--- DATA LISTING Enclosed Below ---

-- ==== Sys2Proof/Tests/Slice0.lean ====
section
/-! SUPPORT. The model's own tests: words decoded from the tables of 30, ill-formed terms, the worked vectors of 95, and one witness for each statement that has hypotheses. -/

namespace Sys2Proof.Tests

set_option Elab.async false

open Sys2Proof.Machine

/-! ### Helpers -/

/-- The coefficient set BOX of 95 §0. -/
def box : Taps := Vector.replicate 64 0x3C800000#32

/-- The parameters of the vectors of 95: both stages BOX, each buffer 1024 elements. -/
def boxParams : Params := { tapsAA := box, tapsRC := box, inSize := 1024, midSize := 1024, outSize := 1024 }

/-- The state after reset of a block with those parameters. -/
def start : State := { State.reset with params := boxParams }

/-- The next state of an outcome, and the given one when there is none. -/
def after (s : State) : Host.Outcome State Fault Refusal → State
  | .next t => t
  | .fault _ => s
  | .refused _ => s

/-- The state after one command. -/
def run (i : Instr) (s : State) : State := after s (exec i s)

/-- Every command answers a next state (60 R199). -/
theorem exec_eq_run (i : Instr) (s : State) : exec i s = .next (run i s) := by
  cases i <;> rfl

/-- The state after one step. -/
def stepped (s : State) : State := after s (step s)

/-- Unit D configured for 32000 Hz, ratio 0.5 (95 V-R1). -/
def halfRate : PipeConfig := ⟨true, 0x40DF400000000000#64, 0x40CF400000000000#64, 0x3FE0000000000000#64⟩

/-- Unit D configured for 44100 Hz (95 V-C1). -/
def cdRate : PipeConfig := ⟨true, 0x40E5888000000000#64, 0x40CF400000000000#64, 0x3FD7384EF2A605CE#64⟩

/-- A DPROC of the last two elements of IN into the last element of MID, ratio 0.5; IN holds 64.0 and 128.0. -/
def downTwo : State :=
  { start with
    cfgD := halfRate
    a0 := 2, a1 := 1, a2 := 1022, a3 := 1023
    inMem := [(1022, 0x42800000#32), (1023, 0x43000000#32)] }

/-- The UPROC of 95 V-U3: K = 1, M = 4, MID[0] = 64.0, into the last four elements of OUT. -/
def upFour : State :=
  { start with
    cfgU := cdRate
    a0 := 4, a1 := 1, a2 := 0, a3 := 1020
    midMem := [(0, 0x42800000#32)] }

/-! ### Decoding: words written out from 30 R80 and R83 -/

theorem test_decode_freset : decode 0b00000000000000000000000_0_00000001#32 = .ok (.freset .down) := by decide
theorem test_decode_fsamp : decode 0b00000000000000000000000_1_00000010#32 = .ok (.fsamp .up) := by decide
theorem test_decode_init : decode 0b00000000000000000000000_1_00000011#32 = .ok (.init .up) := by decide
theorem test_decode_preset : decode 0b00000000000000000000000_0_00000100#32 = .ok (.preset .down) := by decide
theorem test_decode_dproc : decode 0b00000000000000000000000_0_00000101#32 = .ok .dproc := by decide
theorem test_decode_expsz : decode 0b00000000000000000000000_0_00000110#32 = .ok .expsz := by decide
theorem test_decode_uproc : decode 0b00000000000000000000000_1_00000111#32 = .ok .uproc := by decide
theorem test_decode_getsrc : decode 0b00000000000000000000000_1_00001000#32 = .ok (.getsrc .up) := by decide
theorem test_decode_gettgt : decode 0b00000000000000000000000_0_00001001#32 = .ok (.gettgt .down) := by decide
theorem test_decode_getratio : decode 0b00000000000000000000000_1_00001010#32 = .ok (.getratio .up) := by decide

--- End of Enclosed DATA LISTING ---
--- DATA LISTING Enclosed Below ---

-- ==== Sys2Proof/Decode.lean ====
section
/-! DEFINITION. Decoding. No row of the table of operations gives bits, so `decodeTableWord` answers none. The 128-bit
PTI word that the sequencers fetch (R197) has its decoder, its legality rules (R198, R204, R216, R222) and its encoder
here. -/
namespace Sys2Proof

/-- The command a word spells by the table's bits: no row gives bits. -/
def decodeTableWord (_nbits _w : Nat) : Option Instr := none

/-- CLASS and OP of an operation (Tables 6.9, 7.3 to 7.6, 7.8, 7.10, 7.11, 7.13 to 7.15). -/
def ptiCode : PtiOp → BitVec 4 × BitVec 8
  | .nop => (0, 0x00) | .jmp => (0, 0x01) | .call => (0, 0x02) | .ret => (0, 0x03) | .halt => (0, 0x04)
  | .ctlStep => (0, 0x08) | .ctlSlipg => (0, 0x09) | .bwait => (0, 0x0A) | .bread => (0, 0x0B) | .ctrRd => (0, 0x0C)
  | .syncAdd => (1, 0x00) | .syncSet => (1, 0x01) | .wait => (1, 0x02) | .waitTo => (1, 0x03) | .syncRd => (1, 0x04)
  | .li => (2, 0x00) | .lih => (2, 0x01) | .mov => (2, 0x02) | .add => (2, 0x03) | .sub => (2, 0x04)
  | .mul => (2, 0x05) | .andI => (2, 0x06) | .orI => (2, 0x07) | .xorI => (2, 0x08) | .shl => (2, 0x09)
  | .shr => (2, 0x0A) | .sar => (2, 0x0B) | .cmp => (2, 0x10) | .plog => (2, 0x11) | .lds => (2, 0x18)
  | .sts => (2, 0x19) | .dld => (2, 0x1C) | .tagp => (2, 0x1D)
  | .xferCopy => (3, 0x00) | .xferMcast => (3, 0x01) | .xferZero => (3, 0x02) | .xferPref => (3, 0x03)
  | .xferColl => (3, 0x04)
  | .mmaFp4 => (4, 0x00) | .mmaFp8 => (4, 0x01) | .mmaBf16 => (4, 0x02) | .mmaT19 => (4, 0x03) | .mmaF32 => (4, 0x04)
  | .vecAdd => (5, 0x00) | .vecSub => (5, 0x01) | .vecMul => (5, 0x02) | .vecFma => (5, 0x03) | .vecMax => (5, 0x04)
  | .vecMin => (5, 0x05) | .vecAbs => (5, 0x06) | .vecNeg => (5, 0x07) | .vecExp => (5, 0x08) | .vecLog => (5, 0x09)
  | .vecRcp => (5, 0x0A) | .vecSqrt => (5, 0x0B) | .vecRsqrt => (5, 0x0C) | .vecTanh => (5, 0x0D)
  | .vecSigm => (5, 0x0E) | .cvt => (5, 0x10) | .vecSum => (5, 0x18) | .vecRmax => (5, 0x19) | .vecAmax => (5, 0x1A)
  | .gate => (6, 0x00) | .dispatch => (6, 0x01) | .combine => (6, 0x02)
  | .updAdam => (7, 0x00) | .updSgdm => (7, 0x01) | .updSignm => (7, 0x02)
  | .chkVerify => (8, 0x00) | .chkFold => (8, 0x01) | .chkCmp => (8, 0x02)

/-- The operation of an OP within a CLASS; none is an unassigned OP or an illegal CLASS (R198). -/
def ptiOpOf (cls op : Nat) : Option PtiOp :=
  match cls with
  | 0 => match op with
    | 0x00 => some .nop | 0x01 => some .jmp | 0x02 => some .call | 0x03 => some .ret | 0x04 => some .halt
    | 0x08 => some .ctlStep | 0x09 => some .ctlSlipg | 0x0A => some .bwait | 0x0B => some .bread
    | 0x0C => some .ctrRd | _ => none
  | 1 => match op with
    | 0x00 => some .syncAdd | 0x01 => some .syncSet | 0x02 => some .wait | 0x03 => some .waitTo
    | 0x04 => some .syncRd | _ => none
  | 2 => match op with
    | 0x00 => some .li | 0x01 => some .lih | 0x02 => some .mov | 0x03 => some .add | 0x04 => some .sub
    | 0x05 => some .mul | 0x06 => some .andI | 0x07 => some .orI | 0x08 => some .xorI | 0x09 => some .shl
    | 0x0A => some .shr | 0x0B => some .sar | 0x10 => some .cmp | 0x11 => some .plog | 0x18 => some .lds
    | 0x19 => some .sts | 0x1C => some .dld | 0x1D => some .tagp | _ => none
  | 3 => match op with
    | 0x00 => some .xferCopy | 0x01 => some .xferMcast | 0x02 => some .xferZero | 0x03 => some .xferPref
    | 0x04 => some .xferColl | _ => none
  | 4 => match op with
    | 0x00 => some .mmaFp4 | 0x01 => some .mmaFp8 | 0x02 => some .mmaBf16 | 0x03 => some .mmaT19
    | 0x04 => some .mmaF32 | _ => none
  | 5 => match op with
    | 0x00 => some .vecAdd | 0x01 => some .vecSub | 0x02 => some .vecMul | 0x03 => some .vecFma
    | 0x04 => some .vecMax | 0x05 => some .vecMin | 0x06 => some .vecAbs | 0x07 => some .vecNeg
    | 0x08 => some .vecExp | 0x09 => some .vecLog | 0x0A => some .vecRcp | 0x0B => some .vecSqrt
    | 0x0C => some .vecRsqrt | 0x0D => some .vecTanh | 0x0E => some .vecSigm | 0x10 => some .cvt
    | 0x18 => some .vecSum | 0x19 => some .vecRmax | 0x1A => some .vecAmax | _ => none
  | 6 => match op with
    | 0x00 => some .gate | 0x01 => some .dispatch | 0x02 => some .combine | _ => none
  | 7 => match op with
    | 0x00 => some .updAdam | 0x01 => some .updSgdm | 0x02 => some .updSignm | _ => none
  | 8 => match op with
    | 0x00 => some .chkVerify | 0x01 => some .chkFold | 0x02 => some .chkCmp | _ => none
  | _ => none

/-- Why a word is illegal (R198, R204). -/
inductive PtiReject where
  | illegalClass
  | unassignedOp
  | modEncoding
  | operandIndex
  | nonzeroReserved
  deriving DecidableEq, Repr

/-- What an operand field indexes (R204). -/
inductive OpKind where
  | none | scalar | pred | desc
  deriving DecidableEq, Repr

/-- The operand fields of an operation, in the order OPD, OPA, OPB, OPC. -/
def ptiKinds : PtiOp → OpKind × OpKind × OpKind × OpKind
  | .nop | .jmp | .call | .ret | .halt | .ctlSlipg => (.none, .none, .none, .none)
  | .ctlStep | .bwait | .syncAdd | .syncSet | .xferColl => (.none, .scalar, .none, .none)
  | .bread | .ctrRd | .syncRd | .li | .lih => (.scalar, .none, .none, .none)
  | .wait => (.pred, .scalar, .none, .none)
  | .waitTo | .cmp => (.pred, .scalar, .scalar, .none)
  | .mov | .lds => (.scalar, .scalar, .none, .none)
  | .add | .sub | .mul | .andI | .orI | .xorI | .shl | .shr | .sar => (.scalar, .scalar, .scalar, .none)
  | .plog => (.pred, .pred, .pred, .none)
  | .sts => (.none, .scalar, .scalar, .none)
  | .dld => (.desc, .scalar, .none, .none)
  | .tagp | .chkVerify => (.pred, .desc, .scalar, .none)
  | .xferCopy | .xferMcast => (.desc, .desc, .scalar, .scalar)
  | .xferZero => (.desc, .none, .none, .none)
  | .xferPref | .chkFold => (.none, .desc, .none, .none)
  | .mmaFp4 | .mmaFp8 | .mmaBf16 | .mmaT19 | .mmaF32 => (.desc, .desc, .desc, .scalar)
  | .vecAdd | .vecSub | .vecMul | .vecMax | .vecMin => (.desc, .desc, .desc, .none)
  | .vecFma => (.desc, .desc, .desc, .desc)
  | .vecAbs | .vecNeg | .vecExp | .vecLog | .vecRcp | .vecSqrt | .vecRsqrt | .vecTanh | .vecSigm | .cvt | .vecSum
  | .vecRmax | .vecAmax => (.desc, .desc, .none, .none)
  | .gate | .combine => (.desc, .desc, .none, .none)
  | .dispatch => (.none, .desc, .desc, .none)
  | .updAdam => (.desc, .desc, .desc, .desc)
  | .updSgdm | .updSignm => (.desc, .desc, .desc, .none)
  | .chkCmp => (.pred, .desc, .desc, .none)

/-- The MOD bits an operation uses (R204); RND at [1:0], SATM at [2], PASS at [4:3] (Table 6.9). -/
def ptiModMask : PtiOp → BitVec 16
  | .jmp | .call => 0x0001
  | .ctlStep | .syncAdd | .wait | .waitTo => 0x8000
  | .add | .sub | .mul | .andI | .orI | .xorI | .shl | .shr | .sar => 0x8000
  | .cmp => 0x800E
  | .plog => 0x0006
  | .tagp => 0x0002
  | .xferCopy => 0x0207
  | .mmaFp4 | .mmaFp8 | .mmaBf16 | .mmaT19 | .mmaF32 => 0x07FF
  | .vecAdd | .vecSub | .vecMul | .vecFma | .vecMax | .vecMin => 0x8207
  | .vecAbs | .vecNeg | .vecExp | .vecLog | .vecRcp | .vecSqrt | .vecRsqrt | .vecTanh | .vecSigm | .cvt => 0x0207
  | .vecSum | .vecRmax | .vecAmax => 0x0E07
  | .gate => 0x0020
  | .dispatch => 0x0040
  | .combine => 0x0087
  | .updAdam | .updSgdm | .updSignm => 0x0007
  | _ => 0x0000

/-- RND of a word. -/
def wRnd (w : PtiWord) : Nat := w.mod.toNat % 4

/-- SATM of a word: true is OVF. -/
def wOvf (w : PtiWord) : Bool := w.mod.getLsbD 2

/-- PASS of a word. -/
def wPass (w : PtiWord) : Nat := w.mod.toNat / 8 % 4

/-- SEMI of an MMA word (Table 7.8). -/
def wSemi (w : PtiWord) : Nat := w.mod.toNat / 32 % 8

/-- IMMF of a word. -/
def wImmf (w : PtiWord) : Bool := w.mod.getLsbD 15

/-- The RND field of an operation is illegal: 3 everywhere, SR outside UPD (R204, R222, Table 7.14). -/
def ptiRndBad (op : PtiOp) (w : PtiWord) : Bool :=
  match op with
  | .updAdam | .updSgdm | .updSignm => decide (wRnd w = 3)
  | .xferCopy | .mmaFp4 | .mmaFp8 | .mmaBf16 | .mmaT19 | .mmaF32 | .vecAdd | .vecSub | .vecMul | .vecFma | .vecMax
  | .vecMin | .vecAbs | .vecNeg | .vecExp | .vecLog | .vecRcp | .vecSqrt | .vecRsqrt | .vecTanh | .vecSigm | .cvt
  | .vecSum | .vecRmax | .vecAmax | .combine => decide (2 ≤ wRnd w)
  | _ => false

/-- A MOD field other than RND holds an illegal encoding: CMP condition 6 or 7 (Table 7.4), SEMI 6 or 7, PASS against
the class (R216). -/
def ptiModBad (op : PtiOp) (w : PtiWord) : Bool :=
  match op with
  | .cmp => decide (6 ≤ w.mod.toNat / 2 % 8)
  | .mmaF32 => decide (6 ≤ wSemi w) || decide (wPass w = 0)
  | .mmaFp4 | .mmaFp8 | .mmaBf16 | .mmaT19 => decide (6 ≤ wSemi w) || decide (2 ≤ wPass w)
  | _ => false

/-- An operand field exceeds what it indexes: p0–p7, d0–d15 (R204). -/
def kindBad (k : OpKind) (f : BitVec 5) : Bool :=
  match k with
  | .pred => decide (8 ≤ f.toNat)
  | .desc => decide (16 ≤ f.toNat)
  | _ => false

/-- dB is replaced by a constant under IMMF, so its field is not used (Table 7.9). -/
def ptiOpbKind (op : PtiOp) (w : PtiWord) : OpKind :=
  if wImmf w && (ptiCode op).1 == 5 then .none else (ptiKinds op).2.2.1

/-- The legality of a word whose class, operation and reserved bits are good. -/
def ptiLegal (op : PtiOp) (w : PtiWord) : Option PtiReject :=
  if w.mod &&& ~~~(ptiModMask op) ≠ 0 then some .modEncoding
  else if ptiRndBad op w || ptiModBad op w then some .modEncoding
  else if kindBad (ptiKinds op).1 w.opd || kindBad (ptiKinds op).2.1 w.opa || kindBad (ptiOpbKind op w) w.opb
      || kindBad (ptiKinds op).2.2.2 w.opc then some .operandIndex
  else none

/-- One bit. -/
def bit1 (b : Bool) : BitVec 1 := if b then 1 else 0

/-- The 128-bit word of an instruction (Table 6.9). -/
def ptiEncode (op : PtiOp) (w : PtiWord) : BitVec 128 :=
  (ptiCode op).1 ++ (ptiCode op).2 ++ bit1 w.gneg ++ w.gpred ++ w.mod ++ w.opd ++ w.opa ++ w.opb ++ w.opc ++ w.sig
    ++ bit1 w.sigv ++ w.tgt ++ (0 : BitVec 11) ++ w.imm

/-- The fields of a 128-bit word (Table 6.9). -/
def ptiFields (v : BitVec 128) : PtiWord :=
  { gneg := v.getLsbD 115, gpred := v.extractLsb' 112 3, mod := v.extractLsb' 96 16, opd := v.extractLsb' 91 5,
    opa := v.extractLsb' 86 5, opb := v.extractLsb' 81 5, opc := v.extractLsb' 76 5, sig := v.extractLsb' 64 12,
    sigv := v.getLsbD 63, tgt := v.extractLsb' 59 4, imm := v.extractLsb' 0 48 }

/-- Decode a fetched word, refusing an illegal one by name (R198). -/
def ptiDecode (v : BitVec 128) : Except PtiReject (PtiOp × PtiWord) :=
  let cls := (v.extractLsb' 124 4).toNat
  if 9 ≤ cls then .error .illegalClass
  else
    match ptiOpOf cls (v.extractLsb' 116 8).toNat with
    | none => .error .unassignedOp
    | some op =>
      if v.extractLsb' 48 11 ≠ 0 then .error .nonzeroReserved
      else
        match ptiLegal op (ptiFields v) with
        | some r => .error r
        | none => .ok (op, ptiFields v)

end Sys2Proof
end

--- End of Enclosed DATA LISTING ---

■ **ACTIVITY**: A word-for-word copy of the lines above from the one with "1 => match op with" through the one with "some .chkCmp | _ => none", inclusive, is the only output wanted.

■ **REPLY TO THE TASK**:
  | 1 => match op with
    | 0x00 => some .syncAdd | 0x01 => some .syncSet | 0x02 => some .wait | 0x03 => some .waitTo
    | 0x04 => some .syncRd | _ => none
  | 2 => match op with
    | 0x00 => some .li | 0x01 => some .lih | 0x02 => some .mov | 0x03 => some .add | 0x04 => some .sub
    | 0x05 => some .mul | 0x06 => some .andI | 0x07 => some .orI | 0x08 => some .xorI | 0x09 => some .shl
    | 0x0A => some .shr | 0x0B => some .sar | 0x10 => some .cmp | 0x11 => some .plog | 0x18 => some .lds
    | 0x19 => some .sts | 0x1C => some .dld | 0x1D => some .tagp | _ => none
  | 3 => match op with
    | 0x00 => some .xferCopy | 0x01 => some .xferMcast | 0x02 => some .xferZero | 0x03 => some .xferPref
    | 0x04 => some .xferColl | _ => none
  | 4 => match op with
    | 0x00 => some .mmaFp4 | 0x01 => some .mmaFp8 | 0x02 => some .mmaBf16 | 0x03 => some .mmaT19
    | 0x04 => some .mmaF32 | _ => none
  | 5 => match op with
    | 0x00 => some .vecAdd | 0x01 => some .vecSub | 0x02 => some .vecMul | 0x03 => some .vecFma
    | 0x04 => some .vecMax | 0x05 => some .vecMin | 0x06 => some .vecAbs | 0x07 => some .vecNeg
    | 0x08 => some .vecExp | 0x09 => some .vecLog | 0x0A => some .vecRcp | 0x0B => some .vecSqrt
    | 0x0C => some .vecRsqrt | 0x0D => some .vecTanh | 0x0E => some .vecSigm | 0x10 => some .cvt
    | 0x18 => some .vecSum | 0x19 => some .vecRmax | 0x1A => some .vecAmax | _ => none
  | 6 => match op with
    | 0x00 => some .gate | 0x01 => some .dispatch | 0x02 => some .combine | _ => none
  | 7 => match op with
    | 0x00 => some .updAdam | 0x01 => some .updSgdm | 0x02 => some .updSignm | _ => none
  | 8 => match op with
    | 0x00 => some .chkVerify | 0x01 => some .chkFold | 0x02 => some .chkCmp | _ => none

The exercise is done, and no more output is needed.